The Slab Allocator in the Linux kernel

#include <linux/slab.h>

Author: Andrea Di Dio

If you have any further questions or suggestions after reading this writeup feel free to contact me at a.didio@student.vu.nl or on Twitter (@hammertux). I will try to answer any questions or adopt any suggestions :)

Introduction

Seeing as the Slab allocator is a fairly hard and advanced topic to grasp but also essential to start programming in the Linux kernel, I wrote this document which explains how it works. I will briefly explain what the buddy allocator is in order to make it clear why a slab allocator is handy in the linux kernel and then continue with a more detailed explanation of the slab allocator(s). This writeup has been written based on the 5.3.13 Linux kernel (latest stable release at the time of writing — Fri 15 Nov 22:13:17 CET 2019). I will illustrate what happens on x86-64 systems in which the page sizes are:

  • Normal Pages: 4KB (defined as the PAGE_SIZE constant in the kernel).
  • Huge Pages: 2MB or 1GB.

The Buddy Allocator

The basic idea of a buddy allocator is fairly simple. Physical memory is broken up into large chunks of memory where each chunk is a “page order” (i.e., 2^n * PAGE_SIZE). Whenever a block of memory needs to be allocated and the size of it is not available, one big chunk is halved continuously, until a chunk of the correct size is found. At this point, of the two halves, also known as buddies, one will be used to satisfy the allocation request, and the other will remain free. At a later stage, if and when that memory is free’d, the two buddies (if both free) will coalesce forming a larger chunk of free memory.

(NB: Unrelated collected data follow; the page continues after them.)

/-- The shuffles (06:R138): what each active element receives; an index outside [0, VL) reads 0; vsqueeze packs the active
elements and writes their number; vextr and vinsr are not guarded. -/
def Obligations.ShuffleResults : Prop :=
  ∀ (d a b : VReg) (y : VSrc) (g : GReg) (u : UnitOp) (rest : List UnitOp) (s : State),
    LanesWf s → UnitReady u rest s → u.vl ≤ vlmaxFor s (modeEt u.mode).sew →
    let m := modeEt u.mode
    let w := m.sew
    let el := fun e => s.vGet a w e
    let pick := fun i => if i < u.vl then el i else 0
    let act := fun e => s.active u.mode e = true
    let k : Nat := match y with
      | .imm i => i.toNat
      | _ => uv u.gb
    let gv := uv u.gb % 2 ^ w
    let gives (i : Instr) (p : Nat → Prop) (v : Nat → Nat) : Prop := u.instr = i →
      Completes .rodTreeComplete s (fun t => Shuffled u rest d p v s t ∧ t.hart = s.hart)
    gives (.vslideup d a y) (fun e => act e ∧ k ≤ e) (fun e => el (e - k)) ∧
    gives (.vslidedn d a y) act (fun e => pick (e + k)) ∧
    gives (.vslide1up d a g) act (fun e => if e = 0 then gv else el (e - 1)) ∧
    gives (.vslide1dn d a g) act (fun e => if e + 1 = u.vl then gv else el (e + 1)) ∧
    gives (.vpick d a b) act (fun e => pick (s.vGet b w e)) ∧
    gives (.vbcast d a y) act (fun _ => pick k) ∧
    gives (.vinsr d g) (fun e => e = uv u.gd1) (fun _ => gv) ∧
    (u.instr = .vsqueeze d a g → Completes .rodTreeComplete s (fun t =>
      Shuffled u rest d (· < (actives s u).length) (fun e => el ((actives s u)[e]?.getD 0)) s t ∧
      RegsAfter g (BitVec.ofNat 64 (actives s u).length) s t)) ∧
    (u.instr = .vextr g a → Completes .rodTreeComplete s (UnitResult rest g
      (if uv u.gb < u.vl then BitVec.ofInt 64 (asInt m.signed w (el (uv u.gb))) else 0) 0#5 s))

/-- Integer reductions and scans (06:R133, R136): the exact total with the initial value, reduced once to 64 bits; the
minimum, maximum and bit combinations with it; the prefix sums, each reduced to the element. -/
def Sys2Proof.Claims.IntegerReductionResults : Prop :=
  ∀ (d a : VReg) (g : GReg) (u : UnitOp) (rest : List UnitOp) (s : State),
    LanesWf s → UnitReady u rest s → u.vl ≤ vlmaxFor s (modeEt u.mode).sew →
    let m := modeEt u.mode
    let w := m.sew
    let xb := fun e => s.vGet a w e
    let x := fun e => asInt m.signed w (xb e)
    let acts := actives s u
    let sum (l : List Nat) : Int := l.foldl (fun n e => n + x e) 0
    let fit (v : Nat) (n : Int) : Nat := if modeSat u.mode = true then clamped m.signed v n else wrapped v n
    let init := asInt m.signed w (uv u.gb)
    let gives (i : Instr) (v : Word) : Prop := u.instr = i → Completes .rodTreeComplete s (UnitResult rest g v 0#5 s)
    let word (n : Nat) : Word := BitVec.ofNat 64 n
    (m ∈ intTypes →
      gives (.vredsum g a) (word (fit 64 (asInt m.signed 64 (uv u.gb) + sum acts))) ∧
      gives (.vredmin g a) (BitVec.ofInt 64 (acts.foldl (fun n e => min n (x e)) init)) ∧
      gives (.vredmax g a) (BitVec.ofInt 64 (acts.foldl (fun n e => max n (x e)) init)) ∧
      (u.instr = .vscan d a → Completes .rodTreeComplete s (fun t => t.hart = s.hart ∧
        Shuffled u rest d (fun e => s.active u.mode e = true) (fun e => fit w (sum (acts.filter (· ≤ e)))) s t))) ∧
    gives (.vredbitAnd g a) (word (acts.foldl (fun n e => n &&& xb e) (uv u.gb % 2 ^ w))) ∧
    gives (.vredbitOr g a) (word (acts.foldl (fun n e => n ||| xb e) (uv u.gb % 2 ^ w))) ∧
    gives (.vredbitXor g a) (word (acts.foldl (fun n e => n ^^^ xb e) (uv u.gb % 2 ^ w)))

/-- Float reductions (06:R129, R130, R133): nodes of the fixed index tree, each rounded with draw index j x 2^20 + i, then
the initial value with 31 x 2^20; bf16 and fp16 sums accumulate in fp32; minima and maxima copy bits. -/
def Sys2Proof.Claims.FloatReductionsUseTheIndexTree : Prop :=
  ∀ (a : VReg) (g : GReg) (f : Fmt) (u : UnitOp) (rest : List UnitOp) (s : State),
    LanesWf s → UnitReady u rest s → u.vl ≤ vlmaxFor s (modeEt u.mode).sew → (modeEt u.mode).fmt = some f →
    let m := modeEt u.mode
    let leaf := fun e => if e < u.vl ∧ s.active u.mode e = true then some (s.vGet a m.sew e) else none
    let pick (big : Bool) (_ x y : Nat) : Nat × Flags := ((f.minMax big x y).bits, (f.minMax big x y).fl)
    let gives (i : Instr) (r : Nat × Flags) : Prop := u.instr = i →
      Completes .rodTreeComplete s (UnitResult rest g (BitVec.ofNat 64 r.1) r.2 s)
    let init := uv u.gb % 2 ^ m.sew
    (m = .fp32 ∨ m = .fp64 → gives (.vredsum g a) (treeResult (addRounded f u.rnd) leaf u.vl init)) ∧
    (m = .bf16 ∨ m = .fp16 →
      let wide := fun b => (Fmt.fp32.round { rm := .rne, sat := false, seed := 0, count := 0 } 0 (f.decode b).exact).bits
      let nv := (actives s u).foldl (fun n e => n ||| (f.decode (s.vGet a m.sew e)).snan) 0#5
      let r := treeResult (addRounded .fp32 u.rnd) (fun e => (leaf e).map wide) u.vl (uv u.gb % 2 ^ 32)
      gives (.vredsum g a) (r.1, nv ||| r.2)) ∧
    (m ∈ floatsAll →
      gives (.vredmin g a) (treeResult (pick false) leaf u.vl init) ∧
      gives (.vredmax g a) (treeResult (pick true) leaf u.vl init))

Note: Linux uses a buddy allocator for each memory zone. You are not necessarily expected to understand the notion of a memory zone. Generally speaking there will be DMA and DMA32 zones, highmem zone and a Normal zone and other zones (e.g., Zone Movable).

The buddy allocator keeps track of free areas via an array of “queues” of type struct free_area which keeps track of the free chunks (in reality we are talking about page frames –> struct page). It goes from 0 (min order) to 10 (MAX_ORDER - 1).

struct free_area {
		struct list_head free_list[MIGRATE_TYPES];
		unsigned long nr_free;
};

Note that the buddy allocator (and the slab allocator) allocate physically contiguous memory blocks. The third allocator in the Linux kernel, vmalloc() (which won’t be discussed for the time being) on the other hand, allocates memory that is ONLY virtually contiguous but not necessarily physical. It is primarily used for very large allocations, and cannot be used in cases where virtual addressing is not possible (e.g., devices)

buddy

Page frames are allocated and free’d in the kernel using the following procedures:

// "linux/gfp.h"
static inline struct page *alloc_pages(gfp_t gfp_mask, unsigned int order);

/*
 * e.g., to request one page: struct page *page = alloc_pages(GFP_KERNEL, 0);
 */

// "linux/page_alloc.c"
void free_pages(unsigned long addr, unsigned int order);


Both functions take the order as the parameter to see which queue to look for. If the queue is empty, the buddy allocator will search for queues in the bigger “orders” to split a block into two buddies and allocate the requested pages.

The GFP (Get Free Page) mask that is in the alloc_pages signature represents a set of flags that can be combined to represent who requests the memory allocation: e.g., GFP_KERNEL is used when allocating page frames for use in the kernel, GFP_USER is for userspace allocations, etc… (For a complete list of the GFP flags, see include/linux/gfp.h).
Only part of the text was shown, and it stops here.